BEGIN Information shown
-- ==== Sys2Proof/Machine/State.lean ====
section
/-! DEFINITION. The machine's state as plain data: groups, teams, launches, partitions, cores, dies, memories, the fabric and the
device's own bookkeeping, with the reasons a step can stop and the state after reset. -/

namespace Sys2Proof.Machine

open Sys2Proof

/-- Why a step stops with a fault. -/
inductive Fault where
  /-- Raised by `exec` of an encoded instruction when the state delivers no group (`State.cur` names none). Safe: `step` never
  asks for it. -/
  | noCurrentGroup
  deriving DecidableEq, Repr

/-- Why an instruction is refused. -/
inductive Refusal where
  /-- An instruction without a meaning, named as spec/opcode_table.json names it. Raised by `exec` only. Safe. -/
  | notModelled (mnemonic : String)
  deriving DecidableEq, Repr

/-- A table by number: strictly rising keys, and no entry that holds the table's default value. -/
abbrev Tab (α : Type) := List (Nat × α)

/-- Bytes by address, an unlisted byte reading 0 (Host.Cell pairs). -/
abbrev Mem := List Host.Cell

/-- The key pair a sector stands under (R105, R106, R122): none for plaintext (vaults, CLEAR, scratchpad), a load of a slot, the key a
launch's image is held under, the die-link key of a partition. `dev` is the device id of the sector's device-global address (R140), which is
the cipher's tweak. Log 99 (DEDUCED). -/
inductive KeyTag where
  | clear
  | slot (n load : Nat) (key : List Byte) (dev : Nat)
  | image (key : List Byte) (dev : Nat)
  | link (key : List Byte) (dev : Nat)
  deriving DecidableEq, Repr

/-- A memory with 32-byte sector poison (R91) and, where it holds ciphertext, the key each sector was written under (R105): what stands
in it is that key's ciphertext of `bytes`. -/
structure Store where
  bytes : Mem
  /-- Poisoned sectors, by sector number, rising. -/
  pois : List Nat
  /-- The key of each sector that has been written under one. -/
  keys : Tab KeyTag
  /-- What an unlisted sector holds are the bytes on the bus (host memory, where others write too); elsewhere nothing has been written
  there under a key. -/
  raw : Bool
  deriving DecidableEq, Repr

/-- Log 7 (DESIGN CHOICE). -/
def Store.empty : Store := ⟨[], [], [], false⟩

/-- The tiers of R142. -/
inductive Tier where
  | hbm | vault | host | remote
  deriving DecidableEq, Repr

/-- The coherence attributes of R236. -/
inductive Coh where
  | hw | sw | priv
  deriving DecidableEq, Repr

/-- Where a checked access goes: the outcome of translation (R142 to R144), or a scratchpad. -/
inductive Route where
  | glob (tier : Tier) (coh : Coh) (key : KeyTag) (keyId : Nat) (dev : Nat)
  | scratch (team : Nat)
  deriving DecidableEq, Repr

/-- One byte of a store: the bits of `mask` take `val`. A nibble store (R246) has mask 0x0F or 0xF0. -/
structure ByteWr where
  route : Route
  addr : Nat
  mask : Byte
  val : Byte
  deriving DecidableEq, Repr

/-- The function an atomic applies to each lane's location (R334 to R336). -/
inductive AFun where
  | op (o : AOp) (signed : Bool)
  | cas
  | fadd
  deriving DecidableEq, Repr

/-- One lane of an atomic. -/
structure AtomLane where
  lane : Lane
  route : Route
  addr : Nat
  b : W64
  c : W64
  deriving DecidableEq, Repr

/-- An entry of a group's store buffer (R166, R246, R337), in program order: a store with the sectors its conversions poison, or
an atomic with the tag and register its old values return to. -/
inductive BufOp where
  | store (writes : List ByteWr) (pois : List (Route × Nat)) (rel : Option Scope) (nt : Bool)
  | atomic (lanes : List AtomLane) (f : AFun) (wide : Bool) (ret : Option ARet) (ord : AOrd)
  deriving DecidableEq, Repr

/-- A waymark (R46). `loop` is KIND 1. -/
structure Waymark where
  loop : Bool
  phase : Bool
  rpc : W64
  pmask : LMask
  fmask : LMask
  deriving DecidableEq, Repr

/-- An entry of the operand window (R41, R42): an instruction without a value, an asynchronous producer, a scalar result with
its poison mark, or a vector result with the marks of its low and high halves. -/
inductive WinEntry where
  | none
  | async
  | scalar (v : W64) (p : Bool)
  | vec (v : Vector W64 64) (plo phi : LMask)
  deriving DecidableEq, Repr

/-- An element that a returning sector brings (R39, R40). -/
structure VElem where
  reg : VReg
  lane : Lane
  val : W32
  pois : Bool
  deriving DecidableEq, Repr

/-- One delivery: the vector elements of a sector, SLD's scalar, or what an engine's remote read brings (a sector of a device with its
bytes and poison, or its refusal). -/
inductive Landing where
  | vec (es : List VElem)
  | scal (d : BitVec 6) (v : W64) (p : Bool)
  | sect (dev sec : Nat) (bs : List Byte) (p : Bool)
  | refused (dev sec : Nat)
  deriving DecidableEq, Repr

/-- A pending tag (R38): its destinations, its lanes, the deliveries that have returned and not landed, and how many requests
are unanswered (atomics, MLDA, remote reads). A destination that a younger instruction has renamed no longer lands (R168). -/
structure TagSt where
  regs : List VReg
  sreg : Option (BitVec 6)
  lanes : LMask
  await : Nat
  sects : List Landing
  deadV : List VReg
  deadS : Bool
  /-- Allocated inside the attempt that is open (R373). -/
  att : Bool
  deriving DecidableEq, Repr

/-- The vector, scalar and mask registers with their poison marks (R31 to R37, R428). -/
structure Regs where
  v : Vector (Vector W32 64) 128
  vp : Vector LMask 128
  s : Vector W64 64
  sp : W64
  m : Vector LMask 8
  exm : LMask
  deriving DecidableEq, Repr

/-- The special registers of R45 that a group holds besides its trap context. -/
structure SpecRegs where
  fpflags : BitVec 5
  amax : W32
  budget : Nat
  srseed : Vector W32 64
  privbase : W64
  cause : BitVec 16
  faultmask : W64
  txstatus : Vector W32 64
  /-- Half issue clocks since group start, while resident; CYCLES is its half. -/
  clk2 : Nat
  retired : W64
  deriving DecidableEq, Repr

/-- The trap context (R411), the saved window of the interrupted run (R43, R410) and the arming of R416. -/
structure TrapCtx where
  xpc : W64
  xexm : W64
  xaddr : W64
  stepen : Bool
  pn : Bool
  inh : Bool
  wv : Bool
  rcnt : Nat
  tcode : BitVec 16
  saved : List WinEntry
  /-- R416: armed by RTE or readmission, and whether one instruction has retired since. -/
  armed : Bool
  stepped : Bool
  deriving DecidableEq, Repr

/-- What a group waits for between instructions, or inside one (R154, R356). Log 34 (DEDUCED). -/
inductive Wait where
  | none
  /-- Parked on an object (R356): its route and address; `notified` once its home has notified the core. -/
  | parked (route : Route) (addr : Nat) (notified : Bool)
  /-- A command waiting for entries of the engine queue (R273), or range locks (R266). -/
  | engine
  /-- After YIELD (R192): ready once clk2 reaches the number. -/
  | yielded (till : Nat)
  /-- Blocked in GROW (R169). -/
  | grow (n : Nat)
  /-- A stopover (R149) for the instruction's words, or for its accesses. -/
  | stopover (fetch : Bool)
  /-- The wait of R379 between two attempts. -/
  | retry
  deriving DecidableEq, Repr

/-- The states of a region record (R366). -/
inductive RState where
  | none | open | irrev | wait
  deriving DecidableEq, Repr

/-- A sector a lane has read in its attempt (R368): its bytes and poison at the first read, and its line's version. -/
structure RLog where
  lane : Nat
  route : Route
  sector : Nat
  data : List Byte
  pois : Bool
  deriving DecidableEq, Repr

/-- A byte a lane has written in its attempt, with the poison its conversion created for the sector, and its store's hint (R57). -/
structure WLog where
  lane : Nat
  wr : ByteWr
  pois : Bool
  nt : Bool
  deriving DecidableEq, Repr

/-- The region record (R366) and the logs of the open attempt (R368, R369). -/
structure Region where
  state : RState
  spec : Bool
  ts : Bool
  rpc : W64
  rdepth : Nat
  rfmask : LMask
  rlanes : LMask
  done : LMask
  left : LMask
  pend : LMask
  domain : W64
  domRoute : Option (Route × Nat)
  aborts : Vector Nat 64
  irr : LMask
  due : Vector Nat 64
  start : Vector Nat 64
  order : Vector W32 64
  /-- The lane R379 chose alone, its next attempt being irrevocable. -/
  alone : Option Nat
  /-- Lanes of this attempt: those live at its begin, and those that left through TXABT since. -/
  alive : LMask
  gone : LMask
  /-- The lanes whose turns SPECEND has still to take, in the order it found when it began (R386). -/
  turns : Option (List Nat)
  rlog : List RLog
  wlog : List WLog
  deriving DecidableEq, Repr

/-- A failure of an engine operation (R265): the operation (numbered in order of issue), its batch, its causes, its first address. -/
structure EngFail where
  op : Nat
  batch : Nat
  causes : BitVec 16
  addr : W64
  deriving DecidableEq, Repr

/-- Remote writes of an engine operation (R265): its core, group and stream, its failure, whether its work is over, the writes not yet
acknowledged or refused, by stream and sequence number, with their addresses, and those not yet sent (R403): bytes with their poison and
addresses. -/
structure EngOut where
  op : Nat
  core : Nat
  gid : Nat
  strm : Strm
  fail : Option (BitVec 16 × W64)
  ended : Bool
  writes : List (StreamId × Nat × W64)
  pend : List (ByteWr × Bool × Nat)
  deriving DecidableEq, Repr

/-- A batch stream (R261): CLOSED, the operations of the open set and of closed batches that are not complete (operation and
batch number; the open set's is CLOSED + 1), and the failures not reported. -/
structure Stream where
  closed : Nat
  ops : List (Nat × Nat)
  fails : List EngFail
  deriving DecidableEq, Repr

/-- Why a fetched run ends early (R139): the address of the first word not fetched, and whether the host may serve it. -/
structure FetchStop where
  addr : W64
  stopover : Bool
  deriving DecidableEq, Repr

/-- What an instruction has read before the older ones have retired (R163): the scalar and the vector registers it names, and their values
and the common room's then. -/
structure EarlyRead where
  s : List (BitVec 6)
  v : List (BitVec 7)
  regs : Regs
  c : Vector W64 16
  cp : BitVec 16
  deriving DecidableEq, Repr

/-- An entry of the reorder buffer (R156, R159, R160, R164): a delivered instruction that has not retired, by its words, or the fault of
a word that could not be fetched; whether it fails the checks of R72 (its stop flag); the physical vector and mask registers its
renamed results hold; whether it was delivered in place; what it has read already of registers, and, a load, of memory (R163, R167). Its
completed and faulted masks are those of the one step that executes and retires it. Log 88 (DEDUCED). -/
structure RobEnt where
  words : List W64
  fault : Option FetchStop
  stop : Bool
  vregs : Nat
  mregs : Nat
  inPlace : Bool
  early : Option EarlyRead
  /-- Sectors with their bytes and poison. -/
  got : List ((Route × Nat) × List Byte × Bool)
  deriving DecidableEq, Repr

/-- How far an instruction on records of other devices is: REFCNT's increment has been sent, or has been acknowledged; CUR's replacement has been
sent, or has been made and RETIRED is to be set. -/
inductive RecStage where
  | pinning | pinned | swapping | swapped
  deriving DecidableEq, Repr

/-- The gather instruction of a group whose records lie on other devices, part of it done (R297, R305): its handle, the descriptor pinned and
the place of each; of an ESWAP, the old descriptor, and how far it is. -/
structure RecStep where
  handle : W64
  home : Route × Nat
  cur : W64
  desc : Route × Nat
  stage : RecStage
  deriving DecidableEq, Repr

/-- The merged gradient of one row in a group's gather set (R302, R304). -/
structure MergeRow where
  batch : Nat
  desc : Nat
  row : Nat
  rowVa : Nat
  fmt : MFmt
  g : List W32
  /-- Held in a merge entry of the row's home slice, not in the core's buffer. -/
  atSlice : Bool
  /-- The operation that contributed first, and the order of first contributions (R304). -/
  op : Nat
  age : Nat
  /-- The page a request has been sent for, and whether it has failed. -/
  await : Option (Nat × Bool)
  deriving DecidableEq, Repr

/-- A page a stopover awaits (R149, R151): none while unanswered. -/
abbrev PageWait := Nat × Option PriCode

/-- A remote write of a group that no ACK covers yet (R407): its stream and number, how many system releases of the store buffer it has
passed, whether its stream broke (R405). -/
structure RemWr where
  sid : StreamId
  seq : Nat
  after : Nat
  lost : Bool
  deriving DecidableEq, Repr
END Information shown
From the records above, repeat exactly the lines from the one with "def Store.empty : Store" through the one with "or 0xF0. -/", both included.

def Store.empty : Store := ⟨[], [], [], false⟩

/-- The tiers of R142. -/
inductive Tier where
  | hbm | vault | host | remote
  deriving DecidableEq, Repr

/-- The coherence attributes of R236. -/
inductive Coh where
  | hw | sw | priv
  deriving DecidableEq, Repr

/-- Where a checked access goes: the outcome of translation (R142 to R144), or a scratchpad. -/
inductive Route where
  | glob (tier : Tier) (coh : Coh) (key : KeyTag) (keyId : Nat) (dev : Nat)
  | scratch (team : Nat)
  deriving DecidableEq, Repr

/-- One byte of a store: the bits of `mask` take `val`. A nibble store (R246) has mask 0x0F or 0xF0. -/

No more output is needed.